> [Exercise] Begin at the line with "Sys2Proof.Machine.execBt2Rdtdo slot s" and write out every line after it, exactly, through the last line below, adding nothing.

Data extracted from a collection

-- ==== Sys2Proof/Machine/Dispatch.lean ====
section
/-! DEFINITION. Which meaning each instruction has: one arm per constructor of `Instr`. -/

namespace Sys2Proof.Machine

open Sys2Proof

/-- The effect of an operation on the state, asked by the agent in `s.agent` (rules R70 and R76). -/
def exec (i : Instr) (s : State) : Host.Outcome State Fault Refusal :=
  match i with
  | .nop => Sys2Proof.Machine.execNop s
  | .btSet btr0 btr1 => Sys2Proof.Machine.execBtSet btr0 btr1 s
  | .btPreset idx => Sys2Proof.Machine.execBtPreset idx s
  | .btPcia idx => Sys2Proof.Machine.execBtPcia idx s
  | .btRd0 => Sys2Proof.Machine.execBtRd0 s
  | .btRd1 => Sys2Proof.Machine.execBtRd1 s
  | .btU16 => Sys2Proof.Machine.execBtU16 s
  | .btBrp => Sys2Proof.Machine.execBtBrp s
  | .btTs1 => Sys2Proof.Machine.execBtTs1 s
  | .btTs2 => Sys2Proof.Machine.execBtTs2 s
  | .btTicks => Sys2Proof.Machine.execBtTicks s
  | .btEq btr0 btr1 => Sys2Proof.Machine.execBtEq btr0 btr1 s
  | .bt2Set slot a => Sys2Proof.Machine.execBt2Set slot a s
  | .bt2Pcia slot idx => Sys2Proof.Machine.execBt2Pcia slot idx s
  | .bt2Pifi slot idx => Sys2Proof.Machine.execBt2Pifi slot idx s
  | .bt2Pfd slot idx => Sys2Proof.Machine.execBt2Pfd slot idx s
  | .bt2Rdmode slot => Sys2Proof.Machine.execBt2Rdmode slot s
  | .bt2Rdpresc slot => Sys2Proof.Machine.execBt2Rdpresc slot s
  | .bt2Rdts1 slot => Sys2Proof.Machine.execBt2Rdts1 slot s
  | .bt2Rdts2 slot => Sys2Proof.Machine.execBt2Rdts2 slot s
  | .bt2Rdsjw slot => Sys2Proof.Machine.execBt2Rdsjw slot s
  | .bt2Rdtdo slot => Sys2Proof.Machine.execBt2Rdtdo slot s
  | .bt2Ticks slot => Sys2Proof.Machine.execBt2Ticks slot s
  | .bt2Eq slot a => Sys2Proof.Machine.execBt2Eq slot a s
  | .fdpSet a b => Sys2Proof.Machine.execFdpSet a b s
  | .fdpSingle a => Sys2Proof.Machine.execFdpSingle a s
  | .fdpPcia idx => Sys2Proof.Machine.execFdpPcia idx s
  | .fdpPshort idx => Sys2Proof.Machine.execFdpPshort idx s
  | .fdpPlong idx => Sys2Proof.Machine.execFdpPlong idx s
  | .cstLd opmode busload ctrlstat btr0 btr1 => Sys2Proof.Machine.execCstLd opmode busload ctrlstat btr0 btr1 s
  | .cst2Ld opmode exmode busload ctrlstat a b => Sys2Proof.Machine.execCst2Ld opmode exmode busload ctrlstat a b s
  | .lstLd opmode busload ctrlstat linrate => Sys2Proof.Machine.execLstLd opmode busload ctrlstat linrate s
  | .cstDec => Sys2Proof.Machine.execCstDec s
  | .cstRdop => Sys2Proof.Machine.execCstRdop s
  | .cstRdload => Sys2Proof.Machine.execCstRdload s
  | .cstRdstat => Sys2Proof.Machine.execCstRdstat s
  | .cstGetbt => Sys2Proof.Machine.execCstGetbt s
  | .cst2Dec => Sys2Proof.Machine.execCst2Dec s
  | .cst2Rdop => Sys2Proof.Machine.execCst2Rdop s
  | .cst2Rdex => Sys2Proof.Machine.execCst2Rdex s
  | .cst2Rdload => Sys2Proof.Machine.execCst2Rdload s
  | .cst2Rdstat => Sys2Proof.Machine.execCst2Rdstat s
  | .cst2Getbt => Sys2Proof.Machine.execCst2Getbt s
  | .lstDec => Sys2Proof.Machine.execLstDec s
  | .lstRdop => Sys2Proof.Machine.execLstRdop s
  | .lstRdload => Sys2Proof.Machine.execLstRdload s
  | .lstRdstat => Sys2Proof.Machine.execLstRdstat s
  | .lstRdrate => Sys2Proof.Machine.execLstRdrate s

end Sys2Proof.Machine
end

> [Response below]
  | .bt2Rdtdo slot => Sys2Proof.Machine.execBt2Rdtdo slot s
  | .bt2Ticks slot => Sys2Proof.Machine.execBt2Ticks slot s
  | .bt2Eq slot a => Sys2Proof.Machine.execBt2Eq slot a s
  | .fdpSet a b => Sys2Proof.Machine.execFdpSet a b s
  | .fdpSingle a => Sys2Proof.Machine.execFdpSingle a s
  | .fdpPcia idx => Sys2Proof.Machine.execFdpPcia idx s
  | .fdpPshort idx => Sys2Proof.Machine.execFdpPshort idx s
  | .fdpPlong idx => Sys2Proof.Machine.execFdpPlong idx s
  | .cstLd opmode busload ctrlstat btr0 btr1 => Sys2Proof.Machine.execCstLd opmode busload ctrlstat btr0 btr1 s
  | .cst2Ld opmode exmode busload ctrlstat a b => Sys2Proof.Machine.execCst2Ld opmode exmode busload ctrlstat a b s
  | .lstLd opmode busload ctrlstat linrate => Sys2Proof.Machine.execLstLd opmode busload ctrlstat linrate s
  | .cstDec => Sys2Proof.Machine.execCstDec s
  | .cstRdop => Sys2Proof.Machine.execCstRdop s
  | .cstRdload => Sys2Proof.Machine.execCstRdload s
  | .cstRdstat => Sys2Proof.Machine.execCstRdstat s
  | .cstGetbt => Sys2Proof.Machine.execCstGetbt s
  | .cst2Dec => Sys2Proof.Machine.execCst2Dec s
  | .cst2Rdop => Sys2Proof.Machine.execCst2Rdop s
  | .cst2Rdex => Sys2Proof.Machine.execCst2Rdex s
  | .cst2Rdload => Sys2Proof.Machine.execCst2Rdload s
  | .cst2Rdstat => Sys2Proof.Machine.execCst2Rdstat s
  | .cst2Getbt => Sys2Proof.Machine.execCst2Getbt s
  | .lstDec => Sys2Proof.Machine.execLstDec s
  | .lstRdop => Sys2Proof.Machine.execLstRdop s
  | .lstRdload => Sys2Proof.Machine.execLstRdload s
  | .lstRdstat => Sys2Proof.Machine.execLstRdstat s
  | .lstRdrate => Sys2Proof.Machine.execLstRdrate s

end Sys2Proof.Machine
end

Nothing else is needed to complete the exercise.